APIs that are intended to be used by Firebase SDKs should be annotated with
`@KeepForSdk`. The key benefit here is that the annotation is *blessed* to throw
linter errors on Android Studio if used by the developer from a non firebase
package, thereby providing a valuable guard rail.

### @PublicApi

We annotate APIs that meant to be used by developers with
[@PublicAPI](firebase-common/src/main/java/com/google/firebase/annotations/PublicApi.java). This
annotation will be used by tooling to help inform the version bump (major, minor, patch) that is
required for the next release.

## Proguarding

Firebase SDKs do not proguard themselves, but support proguarding. Firebase SDKs themselves are
proguard friendly, but the dependencies of Firebase SDKs may not be.

### Proguard config

In addition to preguard.txt, projects declare an additional set of proguard
rules in a proguard.txt that are honored by the developer's app while building
the app's proguarded apk.
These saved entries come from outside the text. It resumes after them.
/-- The value of the item of a type, if the content has one. -/
def itemOf (items : List (Nat × List Byte)) (typ : Nat) : Option (List Byte) := (items.find? (fun e => e.1 = typ)).map (fun e => e.2)

/-- A register that a settings item may name (Table 16-5). -/
def isStorable (k : Nat) : Bool :=
  (decide (k < 0x120000 ∨ 0x130000 ≤ k) && decide (k < 0x400000)) && (match regDesc k with
    | some r => decide (r.storable ≠ 0)
    | none => false)

/-- The pairs of a register-values item. -/
def itemPairs (fuel : Nat) (v : List Byte) : List (Nat × Nat) :=
  match fuel with
  | 0 => []
  | n + 1 => if v.length < 8 then [] else (leAt v 0 4, leAt v 4 4) :: itemPairs n (v.drop 8)

def pairsOf (v : List Byte) : List (Nat × Nat) := itemPairs (v.length + 1) v

/-- The frames of item 0x0005: a drive, a count, and 24-bit frames. -/
def laserFrames (fuel : Nat) (v : List Byte) : List (Nat × Nat) :=
  match fuel with
  | 0 => []
  | n + 1 =>
    if v.length < 2 then []
    else
      let c := leAt v 1 1
      (List.range c).map (fun i => (leAt v 0 1, leAt v (2 + 3 * i) 3)) ++ laserFrames n (v.drop (2 + 3 * c))

/-- The runs of frames of item 0x0005 fill it exactly, each for a drive that exists. -/
def framesFit (fuel : Nat) (v : List Byte) : Bool :=
  match fuel with
  | 0 => false
  | n + 1 =>
    if v.isEmpty then true
    else decide (leAt v 0 1 < 4 ∧ 2 + 3 * leAt v 1 1 ≤ v.length) && framesFit n (v.drop (2 + 3 * leAt v 1 1))

/-- An item is well formed, of a known type, with storable offsets (Table 16-7, check 22). -/
def itemOk (e : Nat × List Byte) : Bool :=
  match e.1 with
  | 0x0001 => decide (e.2.length % 8 = 0) && (pairsOf e.2).all (fun p => isStorable p.1)
  | 0x0002 => decide (e.2.length = 3)
  | 0x0003 => decide (e.2.length = 16)
  | 0x0004 => decide (e.2.length = 528)
  | 0x0005 => framesFit (e.2.length + 1) e.2
  | 0x0006 => decide (e.2.length = 5)
  | 0x0007 => decide (e.2.length % 21 = 0)
  | 0x0008 => decide (e.2.length = 896)
  | 0x0009 => decide (e.2.length = 0)
  | 0x000A => decide (e.2.length = 7)
  | _ => false

/-- Every type but the register values occurs at most once. -/
def noRepeat : List (Nat × List Byte) → Bool
  | [] => true
  | e :: r => (decide (e.1 = 1) || !r.any (fun x => x.1 = e.1)) && noRepeat r

/-- A content whose items pass check 22. -/
def contentOk (c : List Byte) : Bool :=
  match itemsOf c with
  | some l => l.all itemOk && noRepeat l
  | none => false

/-! ### Storing (R510) -/

/-- The 256-byte header of a copy. -/
def copyHeader (seq origin wall : Nat) (owner : Option (List Byte)) (content : List Byte) : List Byte :=
  let b := padTo 252 (asciiHrnSto ++ leBytes 4 seq ++ leBytes 4 content.length ++
    [BitVec.ofNat 8 origin, if owner.isSome then 1 else 0, 0, 0] ++ leBytes 8 wall ++ leBytes 4 0 ++
    leBytes 48 (Config.sha384 content) ++ (match owner with
      | some k => padTo 97 k
      | none => []))
  b ++ leBytes 4 (crc32 (b ++ content))
where
  /-- "HRNSTO01". -/
  asciiHrnSto : List Byte := [0x48, 0x52, 0x4E, 0x53, 0x54, 0x4F, 0x30, 0x31]

/-- Of the copies that are not wholly erased, the one of higher sequence field, copy A on a tie (R513). -/
def State.firstCopy (s : State) : Nat :=
  if s.copyErased 0 then 1 else if s.copyErased 1 then 0 else if copySeq (s.copyHead 0) < copySeq (s.copyHead 1) then 1 else 0

/-- The copy that R513 takes, and whether it is a fallback. -/
def State.bestCopy (s : State) : Option (Nat × Bool) :=
  let first := s.firstCopy
  let other := 1 - first
  if !s.copyErased first && s.copyValid first then some (first, false)
  else if !s.copyErased other && s.copyValid other then some (other, true)
  else none

/-- A copy becomes the one in force. -/
def State.takeCopy (s : State) (k : Nat) (fallback : Bool) : State :=
  let h := s.copyHead k
  let c := s.copyContent k
  let s := { s with nvs := { s.nvs with
    copy := k, fallback := fallback, factory := false, seq := copySeq h, origin := leAt h 16 1,
    owner := if leAt h 17 1 % 2 = 1 then some (slice h 80 97) else none, content := c,
    formatArmed := (itemOf ((itemsOf c).getD []) 9).isSome } }
  let s := s.ctrRaise 2 (copySeq h)
  if fallback then s.note .settingsFallback (copySeq h) else s

/-- The image stored last takes effect at a warm reset (R512). DEDUCED, log entry 33. -/
def State.reloadSettings (s : State) : State :=
  match s.bestCopy with
  | some (k, fallback) => if k = s.nvs.copy ∧ copySeq (s.copyHead k) = s.nvs.seq ∧ s.nvs.factory = false then s else s.takeCopy k fallback
  | none => s

/-- The copy that a store writes (R510, step 1). -/
def State.storeTarget (s : State) : Nat :=
  let a := s.copyValid 0
  let b := s.copyValid 1
  if a && b then 1 - s.firstCopy
  else if a then 1
  else 0

/-- A content becomes the next settings copy; counter 2 is raised to its sequence, and its owner
key is the one in force (R510). DEDUCED, log entry 27. -/
def State.storeSettings (s : State) (content : List Byte) (seq origin : Nat) (owner : Option (List Byte)) : State :=
  let k := s.storeTarget
  let s := s.nvmWrite (copyAddr k + 256) content
  let s := s.nvmWrite (copyAddr k) (copyHeader seq origin s.tm.sec owner content)
  ({ (s.ctrRaise 2 seq) with nvs := { (s.ctrRaise 2 seq).nvs with owner := owner } }).note .settingsStored seq

/-- The signer key of a package, its content, and the checks 16 to 23 of Table 16-7: the first that fails. -/
def State.settingsCheck (s : State) (d : List Byte) : Option Nat :=
  let len := leAt d 12 4
  let flags := leAt d 16 1
  let key := slice d 256 97
  let content := slice d 512 len
  let zero (a n : Nat) : Bool := (slice d a n).all (fun b => b == 0)
  let magic : List Byte := [0x48, 0x52, 0x4E, 0x53, 0x45, 0x54, 0x30, 0x31]
  let layout := decide (slice d 0 8 = magic) && decide (flags < 4) && zero 17 15 && zero 193 63 && zero 353 31 && zero 480 32 &&
    (decide (flags % 2 = 1) || zero 32 16) && (decide (2 ≤ flags) || zero 96 97)
  let signer := (match s.nvs.owner with
    | some k => decide (key = k)
    | none => decide (Config.sha384 key = Config.settingsKeyDigest))
  if !layout then some 16
  else if 65280 < len ∨ len % 4 ≠ 0 ∨ d.length < (512 + len + 4095) / 4096 * 4096 then some 17
  else if !signer then some 18
  else if !Config.ecdsaOk key (d.take 384) (slice d 384 96) then some 19
  else if Config.sha384 content ≠ leAt d 48 48 then some 20
  else if flags % 2 = 1 ∧ leAt d 32 16 ≠ Config.deviceDigest then some 21
  else if !contentOk content then some 22
  else if leAt d 8 4 ≤ s.ctr 2 then some 23
  else none

/-- STORE_SETTINGS with data (R509, R510). -/
def execStoreSettings (id : Nat) (s : State) : Host.Outcome State Fault Refusal :=
  .next (withCmd id .store s (fun c s =>
    if ePtr c.entry = 0 then s
    else
      let d := c.data
      match s.settingsCheck d with
      | some n => s.complete c stImage n false
      | none =>
        let owner := if 2 ≤ leAt d 16 1 then some (slice d 96 97) else s.nvs.owner
        ((s.storeSettings (slice d 512 (leAt d 12 4)) (leAt d 8 4) 1 owner)).complete c stSuccess 0 false))

/-- The value of a storable register in force for the current epoch (R511). -/
def State.inForce (s : State) (k : Nat) : Word := if isEpochReg k then Bank.get regReset s.nextSet k else s.reg k

/-- The storable registers. -/
def storableKeys : List Nat := ((List.range 0x50000).map (fun n => 4 * n)).filter isStorable

/-- The default of a register: its reset value, and the running firmware's for fields whose reset is "From NVM". -/
def regDefault (k : Nat) : Nat :=
  (regReset k ||| (Config.fwDefault k &&& (match regDesc k with
    | some r => BitVec.ofNat 32 r.fromNvm
    | none => 0))).toNat

/-- The last pair of the content in force that names a register. -/
def State.storedPair (s : State) (k : Nat) : Option Nat :=
  let l := (((itemsOf s.nvs.content).getD []).filter (fun e => e.1 = 1)).foldl (fun a e => a ++ pairsOf e.2) []
  ((l.filter (fun e => e.1 = k)).getLast?).map (fun e => e.2)

/-- The value a pair asks for: bits outside the storable fields are ignored (R508). -/
def storedCand (r : RegDesc) (k v : Nat) : Nat := (v &&& r.storable) ||| (regDefault k - (regDefault k &&& r.storable))

/-- The pair's value with every field that lies outside its range at its default (R508). -/
def storedFit (r : RegDesc) (k v : Nat) : Nat :=
  let d := regDefault k
  if k = 0x100074 then (if thermOk (storedCand r k v) then storedCand r k v else d)
  else pairRules k d (r.checks.foldl (rangeKeep d) (storedCand r k v))

/-- The stored value of a register: that of the last pair that names it in the content in force, or the firmware's default (R508). -/
def State.storedReg (s : State) (k : Nat) : Nat :=
  match s.storedPair k, regDesc k with
  | some v, some r => storedFit r k v
  | _, _ => regDefault k

/-- The stored value of a register holds a field outside its range. -/
def State.storedBad (s : State) (k : Nat) : Bool :=
  match s.storedPair k, regDesc k with
  | some v, some r => decide (storedFit r k v ≠ storedCand r k v)
  | _, _ => false

/-- The bytes of an item of register values. -/
def pairBytes (l : List (Nat × Nat)) : List Byte := l.foldl (fun a p => a ++ leBytes 4 p.1 ++ leBytes 4 p.2) []

/-- The content of a capture: the stored content with one item of register values in place of the others; without the format request
when `disarm` (R511). -/
def State.captureContent (s : State) (disarm : Bool) : List Byte :=
  let stored := (match s.bestCopy with
    | some (k, _) => s.copyContent k
    | none => [])
  let items := (itemsOf stored).getD []
  let keep := items.filter (fun e => decide (e.1 ≠ 1) && !(disarm && decide (e.1 = 9)))
  let regs := storableKeys.map (fun k => (k, (s.inForce k).toNat))
  let tail := keep.foldl (fun a e => a ++ itemBytes e.1 e.2) []
  if disarm then items.foldl (fun a e => if e.1 = 9 then a else a ++ itemBytes e.1 e.2) []
  else itemBytes 1 (pairBytes regs) ++ tail

/-- STORE_SETTINGS with dlen 0 (R511). -/
def execStoreSettingsCapture (id : Nat) (s : State) : Host.Outcome State Fault Refusal :=
  .next (withCmd id .store s (fun c s =>
    if ePtr c.entry = 0 then
      (s.storeSettings (s.captureContent false) (s.ctr 2 + 1) 2 s.nvs.owner).complete c stSuccess 0 false
    else s))

/-! ### The slot record (R524) -/

/-- The slot record. -/
structure SlotRec where
  seq : Nat
  active : Nat
  trial : Nat
  previous : Nat
  valid : Nat
  verA : Nat
  verB : Nat
  secA : Nat
  secB : Nat
  deriving DecidableEq, Repr

def slotAddr (k : Nat) : Nat := 0x27C00 + 64 * k
/-- "HRNSLOT1". -/
def slotMagic : List Byte := [0x48, 0x52, 0x4E, 0x53, 0x4C, 0x4F, 0x54, 0x31]

/-- A copy of the record, if it is valid. -/
def State.slotCopy (s : State) (k : Nat) : Option SlotRec :=
  let b := s.nvmBytes (slotAddr k) 64
  if b.take 8 = slotMagic ∧ crc32 (slice b 0 60) = leAt b 60 4 then
    some ⟨leAt b 8 4, leAt b 12 1, leAt b 13 1, leAt b 14 1, leAt b 15 1, leAt b 16 4, leAt b 20 4, leAt b 24 4, leAt b 28 4⟩
  else none

/-- With no valid copy: active A, previous B, trial 0, both slots valid (R524). -/
def SlotRec.absent : SlotRec := ⟨0, 0, 0, 1, 3, 0, 0, 0, 0⟩

/-- The record in force and the copy that holds it. -/
def State.slotRecord (s : State) : SlotRec × Nat :=
  match s.slotCopy 0, s.slotCopy 1 with
  | some a, some b => if a.seq < b.seq then (b, 1) else (a, 0)
  | some a, none => (a, 0)
  | none, some b => (b, 1)
  | none, none => (SlotRec.absent, 1)

/-- The 64 bytes of a record. -/
def SlotRec.bytes (r : SlotRec) : List Byte :=
  let b := padTo 60 (slotMagic ++ leBytes 4 r.seq ++ leBytes 1 r.active ++ leBytes 1 r.trial ++ leBytes 1 r.previous ++ leBytes 1 r.valid ++
    leBytes 4 r.verA ++ leBytes 4 r.verB ++ leBytes 4 r.secA ++ leBytes 4 r.secB)
  b ++ leBytes 4 (crc32 b)

/-- The record is written to the copy not in force, its sequence one above (R440, R524). -/
def State.writeSlot (s : State) (r : SlotRec) : State :=
  let (old, k) := s.slotRecord
  s.nvmWrite (slotAddr (1 - k)) { r with seq := old.seq + 1 }.bytes

/-- A slot is marked valid with its versions, or not valid. -/
def SlotRec.mark (r : SlotRec) (slot : Nat) (ok : Bool) (ver sec : Nat) : SlotRec :=
  let r := { r with valid := setBitN r.valid slot ok }
  if slot = 0 then { r with verA := ver, secA := sec } else { r with verB := ver, secB := sec }

/-! ### Firmware (R523, R525, R526) -/

/-- The first of the checks 1 to 6 of Table 16-7 that an image fails. -/
def State.firmwareCheck (s : State) (d : List Byte) : Option Nat :=
  let zero (a n : Nat) : Bool := (slice d a n).all (fun b => b == 0)
  let magic : List Byte := [0x48, 0x52, 0x4E, 0x46, 0x57, 0x30, 0x30, 0x31]
  let len := leAt d 16 4
  let key := slice d 128 97
  if !(decide (slice d 0 8 = magic) && zero 21 3 && zero 80 48 && zero 225 159 && zero 480 32) then some 1
  else if 523776 < len ∨ len % 4 ≠ 0 ∨ d.length < 512 + len then some 2
  else if 4 ≤ leAt d 20 1 ∨ Config.sha384 key ≠ Config.bootRomKeyDigest (leAt d 20 1) then some 3
  else if !Config.ecdsaOk key (d.take 384) (slice d 384 96) then some 4
  else if Config.sha384 (slice d 512 len) ≠ leAt d 24 48 then some 5
  else if leAt d 12 4 < s.ctr 3 then some 6
  else none

/-- The image of a slot, and a slot's image replaced. -/
def State.image (s : State) (slot : Nat) : List Byte := if slot = 0 then s.fw.imageA else s.fw.imageB
def State.setImage (s : State) (slot : Nat) (l : List Byte) : State :=
  { s with fw := if slot = 0 then { s.fw with imageA := l } else { s.fw with imageB := l } }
This file typically contains the keep rules that need
to be honored during the app' s proguarding phase.

As a best practice, these explicit rules should be scoped to only libraries
whose source code is outside the firebase-android-sdk codebase making annotation
based approaches insufficient.The combination of keep rules resulting from the
annotations, the preguard.txt and the proguard.txt collectively determine the
APIs that are preserved at **runtime**.

## Publishing

Firebase is published as a collection of libraries each of which either
represents a top level product, or contains shared functionality used by one or
more projects. The projects are published as managed maven artifacts available
at [Google's Maven Repository](https://maven.google.com). This section helps
reason about how developers may make changes to firebase projects and have their
apps depend on the modified versions of Firebase.

### Dependencies

Any dependencies, within the projects, or outside of Firebase are encoded as
[maven dependencies](https://maven.apache.org/guides/introduction/introduction-to-dependency-mechanism.html)
into the `pom` file that accompanies the published artifact. This allows the
developer's build system (typically Gradle) to build a dependency graph and
select the dependencies using its own [resolution
strategy](https://docs.gradle.org/current/dsl/org.gradle.api.artifacts.ResolutionStrategy.html)

### Commands

For more advanced use cases where developers wish to make changes to a project,
but have transitive dependencies point to publicly released versions, individual
projects may be published as follows.

```bash
# e.g. to publish Firestore and Functions
./gradlew -PprojectsToPublish="firebase-firestore,firebase-functions" \
publishReleasingLibrariesToMavenLocal
```

Developers may take a dependency on these locally published versions by adding
the `mavenLocal()` repository to your [repositories
block](https://docs.gradle.org/current/userguide/declaring_repositories.html) in
your app module's build.gradle.

### Code Formatting

Java and Kotlin are both formatted using `spotless`.

To run formatting on a project, run
```bash
./gradlew ::spotlessApply
```

### Contributing

We love contributions! Please read our
[contribution guidelines](/CONTRIBUTING.md) to get started.